■ TASK BRIEF:
Below are some entries. Count how many of their lines include "rcases", then give that number only.

■ MATERIAL TO PROCESS:
-- ==== Sys2Proof/Machine/Direction.lean ====
section
/-! DEFINITION. The direction operations (41_direction.md). -/

namespace Sys2Proof.Machine

/-- `setupPinDirection(port, pin, direction)`: one bit of `DIR[port]` (41_direction.md R75). -/
def execSetupPinDirection (port pin : Byte) (direction : Direction) (s : State) : Host.Outcome State Fault Refusal :=
  .next (s.bitWrite .dir port pin direction.toBit)

/-- `setupPortDirection(port, directionMask)`: the whole of `DIR[port]` (41_direction.md R76). -/
def execSetupPortDirection (port directionMask : Byte) (s : State) : Host.Outcome State Fault Refusal :=
  .next (s.byteWrite .dir port directionMask)

end Sys2Proof.Machine
end

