/-- An invariant that every step keeps, from every state that meets it: the parameters stay in range, each requester has exactly one
response for each command it has done and each response fits its command (30_encoding.md R56), and a half-done operation is that of
the word the requester has reached, with valid identifiers (20_memory.md R37, R41). The arguments, the number of ports and the
command lists stay what they are. -/
def Obligations.StepKeepsSoundness : Prop :=
  ∀ s t : State, s.Sound → step s = .next t →
    t.Sound ∧ t.numPorts = s.numPorts ∧ t.pinModel = s.pinModel ∧ t.rmwAtomic = s.rmwAtomic ∧
    t.requesters.map Requester.program = s.requesters.map Requester.program

/-- 40_operation_common.md R72 and 70_reset_and_hazards.md R114: no command blocks, so every run of finite lists ends, whoever takes the
turns the schedule leaves open; then every requester has a response for every word of its list. -/
def Obligations.EveryRunOfFiniteListsEnds : Prop :=
  ∀ s : State, s.Sound → (∀ t ∈ s.schedule, t.ordinary = true) → ∃ t : State,
    Host.Core.run Sys2Proof.core (s.schedule.length + s.work) s = .next t ∧ t.ended = true ∧ t.schedule = [] ∧
    t.requesters.map Requester.program = s.requesters.map Requester.program ∧
    ∀ q ∈ t.requesters, q.index = q.program.length ∧ q.responses.length = q.program.length ∧ q.inFlight = none
end

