-- ==== Sys2Proof/Laws/Ops.lean ====
section
/-! SUPPORT. What each shared operation does to the triples: one lemma per operation, cited by every later proof. -/

namespace Sys2Proof.Machine

@[simp] theorem numPorts_regWrite (s : State) (p : Nat) (k : StoredKind) (v : Byte) :
    (s.regWrite p k v).numPorts = s.numPorts := by simp [State.numPorts]

@[simp] theorem numPorts_setExt (s : State) (p : Nat) (e : ExtLevel) :
    (s.setExt p e).numPorts = s.numPorts := by simp [State.numPorts]

@[simp] theorem numPorts_respond (s : State) (r : Response) : (s.respond r).numPorts = s.numPorts := rfl

@[simp] theorem port_respond (s : State) (r : Response) (p : Nat) : (s.respond r).port p = s.port p := rfl

@[simp] theorem stored_respond (s : State) (r : Response) (p : Nat) (k : StoredKind) :
    (s.respond r).stored p k = s.stored p k := by cases k <;> rfl

theorem validPort_iff (s : State) (port : Byte) : validPort s port = true ↔ port.toNat < s.numPorts := by
  simp [validPort]

theorem validPin_iff (pin : Byte) : validPin pin = true ↔ pin.toNat < 8 := by
  simp [validPin]

theorem validPortPin_iff (s : State) (port pin : Byte) :
    validPortPin s port pin = true ↔ port.toNat < s.numPorts ∧ pin.toNat < 8 := by
  simp [validPortPin, validPort_iff, validPin_iff]

/-- The triples after a register write: the addressed one, where it exists, has its register replaced. -/
theorem port_regWrite (s : State) (p : Nat) (k : StoredKind) (v : Byte) (p' : Nat) :
    (s.regWrite p k v).port p' = if p' = p ∧ p < s.numPorts then (s.port p).put k v else s.port p' := by
  simp only [State.port, State.numPorts, ports_regWrite, List.getD_eq_getElem?_getD, List.getElem?_modify]
  by_cases e : p' = p
  · subst e
    by_cases h : p' < s.ports.length <;> simp [h]
  · simp [e, Ne.symm e]

/-- The triples after an environment step: the addressed one, where it exists, has its external level replaced. -/
theorem port_setExt (s : State) (p : Nat) (e : ExtLevel) (p' : Nat) :
    (s.setExt p e).port p' = if p' = p ∧ p < s.numPorts then { s.port p with ext := e } else s.port p' := by
  simp only [State.port, State.numPorts, ports_setExt, List.getD_eq_getElem?_getD, List.getElem?_modify]
  by_cases e' : p' = p
  · subst e'
    by_cases h : p' < s.ports.length <;> simp [h]
  · simp [e', Ne.symm e']

/-- Read after write, for the stored registers. -/
theorem stored_regWrite (s : State) (p : Nat) (k : StoredKind) (v : Byte) (p' : Nat) (k' : StoredKind) :
    (s.regWrite p k v).stored p' k' = if p' = p ∧ k' = k ∧ p < s.numPorts then v else s.stored p' k' := by
  cases k <;> cases k' <;>
    simp only [State.stored, StoredKind.toKind, State.regRead, State.dir, State.out, port_regWrite] <;>
    split <;> simp_all [PortRegs.put]

@[simp] theorem ext_regWrite (s : State) (p : Nat) (k : StoredKind) (v : Byte) (p' : Nat) :
    ((s.regWrite p k v).port p').ext = (s.port p').ext := by
  rw [port_regWrite]
  cases k <;> split <;> simp_all [PortRegs.put]

@[simp] theorem stored_setExt (s : State) (p : Nat) (e : ExtLevel) (p' : Nat) (k : StoredKind) :
    (s.setExt p e).stored p' k = s.stored p' k := by
  cases k <;>
    simp only [State.stored, StoredKind.toKind, State.regRead, State.dir, State.out, port_setExt] <;>
    split <;> simp_all

theorem surroundingsKept_respond (s : State) (r : Response) : SurroundingsKept s (s.respond r) :=
  ⟨rfl, fun _ => rfl, rfl, rfl, rfl, rfl⟩

theorem surroundingsKept_write_respond (s : State) (p : Nat) (k : StoredKind) (v : Byte) (r : Response) :
    SurroundingsKept s ((s.regWrite p k v).respond r) :=
  ⟨by simp, fun _ => by simp, rfl, rfl, rfl, rfl⟩

/-- What a single-bit write does where its identifiers are valid. -/
theorem bitWrite_valid (s : State) (k : StoredKind) (port pin : Byte) (b : Bool) (h : validPortPin s port pin = true) :
    s.bitWrite k port pin b =
      (s.regWrite port.toNat k (putBit (s.stored port.toNat k) pin.toNat b)).respond .none := by
  simp [State.bitWrite, h, State.finishBitWrite, State.beginBitWrite, State.stored]

theorem bitWrite_invalid (s : State) (k : StoredKind) (port pin : Byte) (b : Bool) (h : validPortPin s port pin = false) :
    s.bitWrite k port pin b = s.respond .none := by
  simp [State.bitWrite, h]

theorem byteWrite_valid (s : State) (k : StoredKind) (port v : Byte) (h : validPort s port = true) :
    s.byteWrite k port v = (s.regWrite port.toNat k v).respond .none := by
  simp [State.byteWrite, h]

theorem byteWrite_invalid (s : State) (k : StoredKind) (port v : Byte) (h : validPort s port = false) :
    s.byteWrite k port v = s.respond .none := by
  simp [State.byteWrite, h]

end Sys2Proof.Machine
end

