theorem wordWrites_of_stored_afterWord_ne {cmd : CmdWord} {s : State} {p : Nat} {k : StoredKind}
    (h : (afterWord cmd s).stored p k ≠ s.stored p k) : WordWrites s cmd p k := by
  cases hd : decode cmd with
  | reserved op =>
    have e : afterWord cmd s = s.respond .none := by simp [afterWord, hd]
    exact absurd (by rw [e, stored_respond]) h
  | instr i =>
    have e : afterWord cmd s = after i s := by simp [afterWord, hd]
    rw [e, stored_after] at h
    by_cases hw : ∃ port, writeTarget i = some (k, port) ∧ port.toNat = p ∧ operandsValid s i = true
    · obtain ⟨port, hport⟩ := hw
      exact ⟨i, port, hd, hport⟩
    · exact absurd (if_neg hw) h

theorem target_of_stored_finishBitWrite_ne {s : State} {f : InFlight} {p : Nat} {k : StoredKind}
    (h : (s.finishBitWrite f).stored p k ≠ s.stored p k) : f.kind = k ∧ f.port.toNat = p := by
  rw [stored_finishBitWrite] at h
  by_cases hc : p = f.port.toNat ∧ k = f.kind ∧ f.port.toNat < s.numPorts
  · exact ⟨hc.2.1.symm, hc.1.symm⟩
  · exact absurd (if_neg hc) h

theorem requesterWrites_of_requesterTurn {r : Nat} {s t : State} {p : Nat} {k : StoredKind}
    (h : requesterTurn r s = .next t) (hne : t.stored p k ≠ s.stored p k) :
    ∃ q, s.requesters[r]? = some q ∧ RequesterWrites s q p k := by
  rcases requesterTurn_cases r s with ⟨-, e⟩ | ⟨q, hq, hturn⟩
  · rw [e] at h; cases h
    exact absurd rfl hne
  · refine ⟨q, hq, ?_⟩
    rcases hturn with ⟨f, hf, e⟩ | ⟨-, -, e⟩ | ⟨cmd, f, -, -, -, e⟩ | ⟨cmd, hf, hw, -, e⟩ <;> rw [e] at h <;> cases h
    · rw [stored_complete] at hne
      exact .inl ⟨f, hf, target_of_stored_finishBitWrite_ne hne⟩
    · exact absurd rfl hne
    · exact absurd (stored_hold ..) hne
    · rw [stored_complete] at hne
      exact .inr ⟨hf, cmd, hw, wordWrites_of_stored_afterWord_ne hne⟩

theorem requesterWrites_of_takeTurn {turn : Turn} {s t : State} {p : Nat} {k : StoredKind}
    (h : takeTurn turn s = .next t) (hne : t.stored p k ≠ s.stored p k) :
    ∃ r q, turn = .requester r ∧ s.requesters[r]? = some q ∧ RequesterWrites s q p k := by
  cases turn with
  | requester r =>
    obtain ⟨q, hq, hw⟩ := requesterWrites_of_requesterTurn h hne
    exact ⟨r, q, rfl, hq, hw⟩
  | environment p' e =>
    cases h
    exact absurd (stored_setExt ..) hne
  | directAccess p' k' w => cases h

/-- A step to a next state takes the next turn, or none where the run has ended. -/
theorem step_next_cases {s t : State} (h : step s = .next t) :
    (s.nextTurn.1 = none ∧ t = { s with schedule := s.schedule.tail }) ∨
    ∃ turn, s.nextTurn.1 = some turn ∧ takeTurn turn { s with schedule := s.schedule.tail } = .next t := by
  have hl : s.legal = true := by
    by_contra hl
    simp [step, hl] at h
  rw [step_of_legal hl, advance] at h
  rw [← nextTurn_state]
  rcases hn : s.nextTurn with ⟨_ | turn, s'⟩ <;> rw [hn] at h
  · cases h
    exact .inl ⟨rfl, rfl⟩
  · exact .inr ⟨turn, rfl, h⟩
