-- ==== Sys2Proof/Syntax.lean ====
section
/-! DEFINITION. Syntax.lean: the instructions of TriCore 1.1, one constructor per row (form) of spec/opcode_table.json, named after the form (30 R250). Operands are register numbers or the raw immediate field of the form, in the order of the assembler syntax of the rule named beside it: c, a, b, d are the fields d, s1, s2, s3 (30 R205); a field the form does not use is no operand (30 R211). -/

namespace Sys2Proof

■ OUTPUT BELOW:
3